Riley Ticotin Bio
December 15, 1993 / Sagittarius / Age 32
Riley Ticotin is an American model best known as Playboy’s Playmate of the Month for January 2020. Born on December 15, 1993, she is associated with the new generation of curve and body-positive models who helped expand the visibility of different body types in fashion, beauty, and men’s lifestyle media. Public profiles list her birthplace as California, while a Fox News interview described her as a Puerto Rican model from Calabasas, California.
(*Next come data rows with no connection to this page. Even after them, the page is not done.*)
theorem Plain.not_doorbell (h : Plain a) : ¬ (0x3000000000 ≤ a ∧ a < 0x3010000000) := by
  have hhi : a < 0x2000468000 := h.hi
  omega

theorem doDapAccess_writes (h : dapMay s (a / 4 * 4) v true nse = true) (hp : Plain (a / 4 * 4)) : doDapAccess a v true nse s =
    { s.writeByType (a / 4 * 4) v with dev := { s.dev with dapStatus := 0, dapData := 0 } } := by
  have hdev : (s.writeByType (a / 4 * 4) v).dev = s.dev := (congrArg State.dev (writeByType_rest s _ v) :)
  unfold doDapAccess
  dsimp only
  rw [h, hp.busWrite, if_neg (by decide), if_pos rfl, if_neg hp.not_doorbell]
  unfold dapEnd State.mapDev
  rw [hdev]
  rfl

theorem doDapAccess_reads (h : dapMay s (a / 4 * 4) v false true = true) (hp : Plain (a / 4 * 4)) :
    (doDapAccess a v false true s).dev = { s.dev with dapStatus := 0, dapData := (s.readByType (a / 4 * 4)).1.toNat } ∧
    (doDapAccess a v false true s).regs = s.regs ∧ (doDapAccess a v false true s).mem = s.mem := by
  obtain ⟨k, hk⟩ := busRead_silent (ag := .dap) hp.isControl ((by decide : 0x1000000000 ≤ 0x2000000000).trans hp.high) hp.aligned (hp.blockOff s)
  rw [regRead_block hp.high, hp.readBlock] at hk
  unfold doDapAccess
  dsimp only
  rw [h, hk, if_neg (by decide), if_neg (by decide)]
  unfold okFetch dapEnd State.mapDev
  dsimp only
  rw [leNat_word]
  exact ⟨rfl, rfl, rfl⟩

theorem doDapAccess_doorbell (h : dapMay s (a / 4 * 4) v true nse = true) (hlo : 0x3000000000 ≤ a) (hhi : a < 0x3010000000) :
    (doDapAccess a v true nse s).dev.dapStatus = 2 ∧ (doDapAccess a v true nse s).fld DBG_ERR DBG_ERR_DENIED = 1 := by
  unfold doDapAccess
  dsimp only
  rw [h, if_neg (by decide), if_pos rfl, if_pos (by omega)]
  exact ⟨rfl, fld_setFld_of_lt _ _ _ _ (by decide) (by decide)⟩

/-! ### Outbound time-outs (R447) -/

theorem doOutboundTimeout_elsewhere (h : a < 0x4000000000 ∨ 0x5000000000 ≤ a) : doOutboundTimeout ag a wr s = s := by
  unfold doOutboundTimeout
  exact if_pos h

theorem doOutboundTimeout_store (hlo : 0x4000000000 ≤ a) (hhi : a < 0x5000000000) : doOutboundTimeout .store a wr s = logFabric 29 3 wr a s := by
  unfold doOutboundTimeout
  exact (if_neg (by omega)).trans rfl

theorem dmaState_setDmaState_trunk (s : State) : dmaState (setDmaState 12 0 6 s) 12 0 = 6 := by
  have heq : dmaState (setDmaState 12 0 6 s) 12 0 = ((s.setFld (dmaStat 12 0) DMA_t_CH_c_STAT_STATE 6).setFld TDMA_BUSY_LO ⟨0, 1⟩ 1).fld
      (dmaStat 12 0) DMA_t_CH_c_STAT_STATE := rfl
  rw [heq, fld_setFld_other _ _ _ _ _ _ (by decide)]
  exact fld_setFld_of_lt _ _ _ _ (by decide) (by decide)

theorem doOutboundTimeout_trunk (hlo : 0x4000000000 ≤ a) (hhi : a < 0x5000000000) (hst : dmaState s 12 0 = 2)
    (hsrc : dSrc (s.dmaOf 12 0) / 2 ^ 32 = a / 2 ^ 32) : dmaState (doOutboundTimeout .trunk a wr s) 12 0 = 6 := by
  have hfind : (List.range (dmaChannels 12)).find? (fun c => (dmaState s 12 c = 2 || dmaState s 12 c = 5) &&
      (dSrc (s.dmaOf 12 c) / 2 ^ 32 = a / 2 ^ 32 || dDst (s.dmaOf 12 c) / 2 ^ 32 = a / 2 ^ 32)) = some 0 := by
    have hrange : List.range (dmaChannels 12) = 0 :: (List.range 63).map Nat.succ := List.range_succ_eq_map
    rw [hrange]
    refine List.find?_cons_of_pos ?_
    rw [hst, hsrc, decide_eq_true rfl, decide_eq_true rfl]
    rfl
  unfold doOutboundTimeout
  dsimp only
  rw [if_neg (by omega), hfind]
  exact dmaState_setDmaState_trunk _

theorem ioUnitReady_sets {q : Nat} (h : (s.proc q).waitEv = none) : OnlyProc q s (doIoUnitReady q s) ∧ bits (((doIoUnitReady q s).proc q).sp 12) 4 1 = 1 := by
  have heq : doIoUnitReady q s = _ := evSet_eq (b := 4) h
  refine ⟨?_, evSet_sets h⟩
  rw [heq]
  exact ⟨rfl, fun p hp => proc_setProc_other _ _ hp⟩

end Sys2Proof.Machine
end

section

/-! SUPPORT. Freezing and stepping of the signal cores (R416 to R418): O59. -/

namespace Sys2Proof.Machine
open R

variable {n : Nat} {s t : State}

theorem doFreeze_idle (h : (s.core n).st = 0 ∨ (s.core n).st = 1 ∨ (s.core n).st = 5 ∨ (s.core n).st = 6) : doFreeze n s = s := by
  unfold doFreeze
  refine if_pos ?_
  simp only [Bool.or_eq_true, decide_eq_true_eq, or_assoc]
  exact h

theorem doFreeze_requests (h : (s.core n).st = 2 ∨ (s.core n).st = 3 ∨ (s.core n).st = 4 ∨ (s.core n).st = 7) :
    doFreeze n s = s.setCore n { s.core n with freezeReq := true } := by
  unfold doFreeze
  refine if_neg ?_
  simp only [Bool.or_eq_true, decide_eq_true_eq, or_assoc]
  omega

/-- A freeze of a core with no store on its way. -/
theorem freezeNow_plain (h : (s.core n).stores = []) : freezeNow n false s =
    s.setCore n { s.core n with stores := [], frozenFrom := (s.core n).st, st := 6, freezeReq := false, stepping := false } := by
  unfold freezeNow
  dsimp only
  rw [if_neg (by decide), if_neg (by decide), h]
  rfl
Ticotin’s modeling career began when she was still a teenager. In a 2020 interview, she said she started modeling at 15 after being approached in malls and later submitting photos to an agency with a friend. According to the same interview, she was later dropped by that agency because she “never got skinny enough,” a detail that became part of her public story as a curve model working against narrow industry standards.
Her wider fashion visibility grew in the mid-2010s. In October 2016, Ticotin appeared in Teen Vogue’s body-positive video feature alongside Barbie Ferreira, Jordyn Woods, Hunter McGrady, and Olivia Wilson. The project focused on comments and stereotypes plus-size models were tired of hearing, and Ticotin’s participation placed her within a prominent group of young models connected to the body-positivity conversation of that period.
Before and after her Playboy appearance, Ticotin worked as a fashion and commercial model. Public profile data connects her with agencies and markets including Los Angeles, New York, London, and Germany, and lists brands such as ASOS, Torrid, and Nordstrom among her modeling credits. Her current Women Management Los Angeles profile lists her at 5’9” / 175 cm, with brown hair and brown eyes.
In January 2020, Riley Ticotin became Playboy’s Playmate of the Month. Fox News reported that Playboy presented her selection as a milestone, describing her as the first Playmate of her size to appear in the magazine’s pages. The feature was tied to Playboy’s broader equality theme and positioned Ticotin not only as a glamour model, but also as a symbol of broader representation in a publication historically associated with narrow beauty standards.
Ticotin’s career is notable because it connects several overlapping spaces: commercial fashion, curve modeling, body-positive media, and Playboy’s late-print-era transformation. Her Playboy title remains her best-known mainstream credit, but her earlier Teen Vogue appearance and fashion work show that her public image was already shaped by conversations about size, confidence, and representation before she became January 2020 Playmate.